3

1.2K 65 10
                                    

"Kızım sofraya!"

Işıl koşturarak masaya geldi. Yerine otururken az kalsın çorbaları döküyordu.

"Azıcık dikkatli olsana Işıl!"

Dilini çıkarıp bana sinsi sinsi baktı. Kardeş mi iblis mi belli değil, dedim içimden.

Nihayet babam da televizyondan başını kaldırınca yemeğe başladık. Annem konuşmaya başladı.

"Yan ko-"

"Hülya boşver şimdi onları."

"Hayır Mustafa sözümü kesme iki dakika. Kiracı mı gelmiş yana?"

Babam çorbadan bir yudum alırken tek kaşını kaldırıp anneme bakmaya başladı. Bense olanları bir film edasıyla seyrediyordum.

"Hiç görmediğim kişiler var. Eski adi herif de ortalıklarda gözükmüyor."

"Allah Allah..."

"Yemekten sonra bir göz ucuyla bak istersen."

Işıl ayaklarını sallayıp beni rahatsız ediyordu. Elimle kolunu çimdikledim.

"Ah acıdı abla ya!"

Ben de ona dilimi çıkarıp yemeğime geri döndüm. Bir yandan da öğlen gördüğüm kızı düşünüyordum.

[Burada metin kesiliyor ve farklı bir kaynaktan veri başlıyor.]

-- ==== Sys2Proof/Config.lean ====
section
/-!
DEFINITION. Config.lean: what an implementation or the factory fixes, the constants of the spec that several files
use, and the FREE VALUES: constants with no body, which no proof can evaluate.
-/

namespace Sys2Proof

/-- The parts of the family (R1). (DESIGN CHOICE, log entry 6) -/
inductive Part where
  | az9616 | az9608 | az4808
deriving DecidableEq, Repr

/-- Line channels of a part (R1). -/
def Part.channels : Part → Nat
  | .az9616 => 16
  | _ => 8

/-- Drop ports of a part (R1). -/
def Part.ports : Part → Nat
  | .az4808 => 48
  | _ => 96

/-- Drop groups of a part (R1). -/
def Part.groups (p : Part) : Nat := p.ports / 8

/-- Pipelines of a part (R1). -/
def Part.pipes : Part → Nat
  | .az4808 => 2
  | _ => 4

/-- Managed in-service stacks of a part, the spare HB4 not counted (R1). -/
def Part.stacks : Part → Nat
  | .az4808 => 2
  | _ => 4

/-- The Sideboard is present (R1). -/
def Part.hasSideboard : Part → Bool
  | .az4808 => false
  | _ => true

/-- The tributary unit is present (R1, R2). -/
def Part.hasTributaries : Part → Bool
  | .az9616 => true
  | _ => false

/-- The device code of GL_ID (R475). -/
def Part.device : Part → Nat
  | .az9616 => 0x9616
  | .az9608 => 0x9608
  | .az4808 => 0x4808

/-- A block of the counter directory (R578): its name, its first number, the stride between instances, the counters of an
instance, each by its place in the model's list and with its name, and the scope that each instance is of. -/
structure CounterBlock where
  name : List Byte
  first : Nat
  stride : Nat
  counters : List (Nat × List Byte)
  scopes : List Nat
deriving DecidableEq, Repr

namespace Config

/-! Lengths of time in units of 1/425 ns. -/

/-- One nanosecond. -/
def ns : Nat := 425
/-- One UI (Notation). -/
def ui : Nat := 8
/-- One symbol of 5 UI (Notation). -/
def symbol : Nat := 40
/-- One slot of 25 symbols (Notation). -/
def slot : Nat := 1000
/-- One line frame of 1,328,125 symbols (R37). -/
def frame : Nat := 53125000
/-- One microsecond. -/
def us : Nat := 425000
/-- One millisecond. -/
def ms : Nat := 425000000
/-- One second. -/
def sec : Nat := 425000000000
/-- One cycle of the 1.25 GHz core clock (01_terminal_at_a_glance.md, Capacity). -/
def cycle : Nat := 340

/-- Symbols of a frame (R37). -/
def frameSymbols : Nat := 1328125

/-! What the factory fixes. Constants with no body: nothing can evaluate them. -/

/-- The unique part of the serial number (R127). (DEDUCED, log entry 9) -/
opaque serialUnique : Word
/-- The stepping shown in GL_ID (R475). -/
opaque stepping : BitVec 8
/-- Time limit of a firmware task's type, and whether it may run on a cluster: both belong to the running image (R537, R539, R540). -/
opaque imageTaskLimit : Nat → Nat
opaque imageTaskAllowed : Nat → Nat → Bool
/-- PHY delay values of a stack, as its calibration record in the factory area holds them (R450, R600). -/
opaque calibration : Nat → List Byte
/-- Plynoux's PCI vendor ID (R469). -/
opaque pciVendor : BitVec 16
/-- The blocks of the counter directory, which the factory assigns (R578). -/
opaque counterBlocks : List CounterBlock
/-- Date of manufacture, seconds and nanoseconds, and boot ROM version (R504). -/
opaque manufactured : Nat × Fin 1000000000
opaque romVersion : BitVec 32
/-- The boot ROM's public keys (R604): key index to the point's coordinates. -/
opaque romKey : Nat → Option (Nat × Nat)

/-- Source address of the MAC control frames that a drop port sends (R248); the spec states none. -/
opaque controlAddress : Nat → BitVec 48

/-- Where the Secretary places the segment of a programme in the Sideboard partition, MiB from its base: the enabled
programmes with their sizes in MiB, and the programme (R363, R381); the spec leaves the placement open. -/
opaque segmentBase : List (Nat × Nat) → Nat → Nat

/-- The 64 bytes of an event-log record: sequence, seconds, nanoseconds, what happened and the number with it (R602,
R622); the spec states the fields but not their places, nor the codes and details. (DEDUCED, log entry 10) -/
opaque logBytes : Nat → Nat → Nat → Nat → Nat → List Byte

/-- AVS target of rail 0 in mV that the calibration gives for the readings of the 16 die sensors (R561, R622, R627). -/
opaque avsCalibration : List Int → Nat

/-- The balls TW_ADDR2..0, as the board ties them (R564). -/
opaque twAddr : BitVec 3

/-- Packets beyond four that the bonding stage keeps at its output toward a pipeline before it drops what does not fit (R23);
the spec states no number. -/
opaque outputSlots : Nat

/-! Free values: what the spec leaves open. The first argument is the state's counter of free values. -/

/-- Random offset of a serial-number response in slots (R142), before it is reduced to the window. -/
opaque freeOffset : Nat → Nat
/-- Sequence field of an upstream control message (R133), which the spec leaves open. -/
opaque freeSequence : Nat → BitVec 7
/-- The Firescreen's random nonce (R211), before zero is excluded. -/
opaque freeNonce : Nat → BitVec 32
/-- Bytes of the counter and of the length field of the key derivation of R610; the spec states neither. -/
opaque kdfCounterBytes : Nat
opaque kdfLengthBytes : Nat
/-- Source address of the service port's frames; the spec states none. -/
opaque serviceAddress : BitVec 48
/-- TTL or hop limit of the service port's ICMP answers; the spec states none. -/
opaque serviceHops : BitVec 8
/-- A terminal nonce of the Waifel protocol (R610). -/
opaque freeWaifelNonce : Nat → BitVec 128
/-- The bucket of the fragment table that a key hashes to (R282). -/
opaque fragmentBucket : List Nat → Nat
/-- A Word that the spec states no value for. -/
opaque freeWord : Nat → Word
/-- Seed of a transmit lane's training pattern, which R232 does not state (R230). -/
opaque trainingSeed : Nat → BitVec 13

end Config

end Sys2Proof
end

Kiracı olabilirler miydi?

Yan komşu, evini hem satılığa hem de kiraya çıkarmıştı. Ama üç yıldır hiçbir alıcı çıkmamıştı. Bu yüzden emin olamıyordum.

"Kızım."

"Kızım?"

Çenemi yaslamış olduğum elimi çekip bana seslenen sese yöneldim.

"Dalmışsın yine, yemeğini ye hadi."

"Tamam anne..."

"Haha, abla ben kazandım çok yavaşsın!"

"Ben yarış yapmıyordum ki Işıl."

"Bana ne, bana ne."

Ne desem de susmayacaktı, o yüzden konuşmamaya karar verdim.

---

Akşam çökünce her zamanki gibi sandalyemi çekip bahçede kitap okumaya başladım. O sırada yandan gülüşme sesleri geliyordu. Dikkatim çok dağıldığı için kulaklığımı takıp müzik dinlemeye başladım.

"Artık buradan gitme zamanı gelmişti. Tek ayağı hafif kırık olan sandalyeden yavaşça kalkarken çıkan gıcırtıyla beraber yüzünü ekşitse de bozuntuya vermeden ahşap kapıyı açtı ve dışarı çıktı. Hava oldukça ka-"

Az kalsın kafama top geliyordu son anda arkaya eğildim ve yüzüme gelmekte olan toptan kurtuldum.

Kulaklıklarımı çıkarıp hiddetle ayağa kalktım.

Yine çalı sesleri...

İlk başta genç bir adamın kafasını daha sonra öğlendeki kızın yüzünü gördüm.

Adı neydi ki?
Beyza, Beril, Berra?
Hiç hatırlamıyordum.

Adını bilmediğim çocuk bana gülümseyip "Selam." dedi.

"Selam?"

Arada bir kıza bakıyordum.

"Kusura bakma, rahatsızlık verdik. Ben Akın."

"Nil."

"Komşumuzla böyle tanışmayı planlamıyordum aslında."

Kız çocuğun sözünü bölüp "Biz çoktan tanışmıştık Nil'le."

Hala Nil diyor, sen sabır Allahım...

"Ya.. Benden hızlı çıktın Beril'cim."

Bense hiçbir şey demeden şaşkınlıkla onlara bakıyordum.

"Ah şey, pardon yine. Rica etsem topu geri verebilir misin?"

Birkaç adım ötedeki topu alıp çitlerin üzerinden Akın'a uzattım.

"Teşekkürler. Tekrardan kusura bakma Nil." dedi ve kocaman gülümsemesiyle yok oldu Akın.

Beril adlı liseli bücürse hala bana bakıyordu.

Kaşlarımı kaldırıp gülümsedim.

"Bir şey mi oldu Berilcim?"

"Ah şey, bir şey yok. Sonra görüşürüz Nilcim."

Gözlerimi devirdim.
Bu kadar tatlı bir yüz, nasıl bir o kadar da sinir bozucu olabiliyordu?

Üstümü başımı silkip tekrar sandalyeme oturacaktım ki bir daha üstüme top gelme olasılığını aklıma getirip sandalyeyi daha öteye taşıdım.